» **WORK TASK**:
Give again, exactly as written, each line of the material below starting at the line that contains "entry the later counts. -/" and ending at the line that contains "(s.setEntry e x).setEntry". Both ends count, and no other line does.

---------- TASK MATERIAL

/-- A port after one port is changed. -/
@[simp] theorem State.port_modPort (s : State) (p q : Port) (f : PortUnit → PortUnit) :
    (s.modPort p f).port q = if q = p then f (s.port q) else s.port q := by
  by_cases h : q = p
  · subst h; simp [State.modPort]
  · simp [State.modPort, h]

/-- A port after one last result is set. -/
@[simp] theorem State.port_setResult (s : State) (p q : Port) (r : ResultCode) :
    (s.setResult p r).port q = if q = p then { s.port q with lastResult := r } else s.port q := by
  simp [State.setResult]

/-- A port after every port is changed. -/
@[simp] theorem State.port_mapPorts (s : State) (f : Port → PortUnit → PortUnit) (q : Port) :
    (s.mapPorts f).port q = f q (s.port q) := by
  simp [State.port, State.mapPorts]

/-- An entry after one slot is replaced. -/
@[simp] theorem State.entry_setEntry (s : State) (e i : EntryNo) (x : Option Entry) :
    (s.setEntry e x).entry i = if i = e then x else s.entry i := by
  by_cases h : i = e
  · subst h; simp [State.entry, State.setEntry]
  · have : e.val ≠ i.val := fun y => h (Fin.ext y.symm)
    simp [State.entry, State.setEntry, h, this]

/-- An entry after one entry is changed. -/
@[simp] theorem State.entry_modEntry (s : State) (e i : EntryNo) (f : Entry → Entry) :
    (s.modEntry e f).entry i = if i = e then (s.entry i).map f else s.entry i := by
  by_cases h : i = e
  · subst h; simp [State.modEntry]
  · simp [State.modEntry, h]

/-- An entry after every entry is changed. -/
@[simp] theorem State.entry_mapEntries (s : State) (f : Entry → Entry) (i : EntryNo) :
    (s.mapEntries f).entry i = (s.entry i).map f := by
  simp [State.entry, State.mapEntries]

/-- A poll slot after one slot is replaced. -/
@[simp] theorem State.poll_setPoll (s : State) (k j : SlotNo) (q : Option Poll) :
    (s.setPoll k q).poll j = if j = k then q else s.poll j := by
  by_cases h : j = k
  · subst h; simp [State.poll, State.setPoll]
  · have : k.val ≠ j.val := fun y => h (Fin.ext y.symm)
    simp [State.poll, State.setPoll, h, this]

/-- A poll slot after every slot is changed. -/
@[simp] theorem State.poll_mapPolls (s : State) (f : Option Poll → Option Poll) (j : SlotNo) :
    (s.mapPolls f).poll j = f (s.poll j) := by
  simp [State.poll, State.mapPolls]

/-! ### Writing twice, and writing back -/

/-- Of two writes of one port the later counts. -/
@[simp] theorem State.setPort_setPort (s : State) (p : Port) (u v : PortUnit) :
    (s.setPort p u).setPort p v = s.setPort p v := by simp [State.setPort]

/-- Of two writes of one entry the later counts. -/
@[simp] theorem State.setEntry_setEntry (s : State) (e : EntryNo) (x y : Option Entry) :
    (s.setEntry e x).setEntry e y = s.setEntry e y := by simp [State.setEntry]

/-- Of two writes of one poll slot the later counts. -/
@[simp] theorem State.setPoll_setPoll (s : State) (k : SlotNo) (x y : Option Poll) :
    (s.setPoll k x).setPoll k y = s.setPoll k y := by simp [State.setPoll]

/-- Of two writes of the engine the later counts. -/
@[simp] theorem State.setEngine_setEngine (s : State) (e f : Engine) : (s.setEngine e).setEngine f = s.setEngine f := rfl

/-- A port written with what it holds is no change. -/
theorem State.setPort_self (s : State) (p : Port) : s.setPort p (s.port p) = s := by
  simp [State.setPort, State.port]

/-- An entry written with what it holds is no change. -/
theorem State.setEntry_self (s : State) (e : EntryNo) : s.setEntry e (s.entry e) = s := by
  simp [State.setEntry, State.entry]

/-- A poll slot written with what it holds is no change. -/
theorem State.setPoll_self (s : State) (k : SlotNo) : s.setPoll k (s.poll k) = s := by
  simp [State.setPoll, State.poll]

/-- A change of one port is a write of that port. -/
theorem State.modPort_eq (s : State) (p : Port) (f : PortUnit → PortUnit) : s.modPort p f = s.setPort p (f (s.port p)) :=
  rfl

/-- Two states with equal fields, ports, entries and poll slots are equal. -/
theorem State.eq_of_parts {s t : State} (pending : s.pending = t.pending) (time : s.timeBase = t.timeBase)
    (phase : s.phase = t.phase) (resetn : s.resetn = t.resetn) (loader : s.loader = t.loader)
    (ports : ∀ p, s.port p = t.port p) (entries : ∀ e, s.entry e = t.entry e)
    (turn : s.scheduler.turn = t.scheduler.turn) (current : s.scheduler.current = t.scheduler.current)
    (polls : ∀ k, s.poll k = t.poll k) (engine : s.engine = t.engine) (free : s.freeCount = t.freeCount) : s = t := by
  obtain ⟨p1, t1, ph1, r1, l1, po1, d1, ⟨tu1, c1, q1⟩, e1, f1⟩ := s
  obtain ⟨p2, t2, ph2, r2, l2, po2, d2, ⟨tu2, c2, q2⟩, e2, f2⟩ := t
  have hp : po1 = po2 := Vector.ext fun i hi => ports ⟨i, hi⟩
  have hd : d1 = d2 := Vector.ext fun i hi => entries ⟨i, hi⟩
  have hq : q1 = q2 := Vector.ext fun i hi => polls ⟨i, hi⟩
  simp_all

/-! ### Sets of bits -/

/-- A member of a set with one member added. -/
@[simp] theorem hasBit_withBit {w : Nat} (s : BitVec w) (i j : Fin w) :
    hasBit (withBit s i) j = (hasBit s j || decide (j = i)) := by
  have h := j.isLt
  by_cases e : j = i
  · subst e; simp [hasBit, withBit]
  · have : i.val ≠ j.val := fun x => e (Fin.ext x.symm)
    simp [hasBit, withBit, e, this.symm]

/-- A member of a set with one member removed. -/
@[simp] theorem hasBit_withoutBit {w : Nat} (s : BitVec w) (i j : Fin w) :
    hasBit (withoutBit s i) j = (hasBit s j && decide (j ≠ i)) := by
  have h := j.isLt
  by_cases e : j = i
  · subst e; simp [hasBit, withoutBit]
  · have : i.val ≠ j.val := fun x => e (Fin.ext x.symm)
    simp [hasBit, withoutBit, e, this.symm]

/-- A member of a set with the members of another taken out. -/
@[simp] theorem hasBit_minus {w : Nat} (s t : BitVec w) (i : Fin w) :
    hasBit (s &&& ~~~t) i = (hasBit s i && !hasBit t i) := by
  simp [hasBit]

/-- The empty set has no member. -/
@[simp] theorem hasBit_zero {w : Nat} (i : Fin w) : hasBit (0#w) i = false := by simp [hasBit]

end Sys2Proof.Machine
end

--------------------

» **SOLVED PROBLEM**:
/-- Of two writes of one entry the later counts. -/
@[simp] theorem State.setEntry_setEntry (s : State) (e : EntryNo) (x y : Option Entry) :
    (s.setEntry e x).setEntry e y = s.setEntry e y := by simp [State.setEntry]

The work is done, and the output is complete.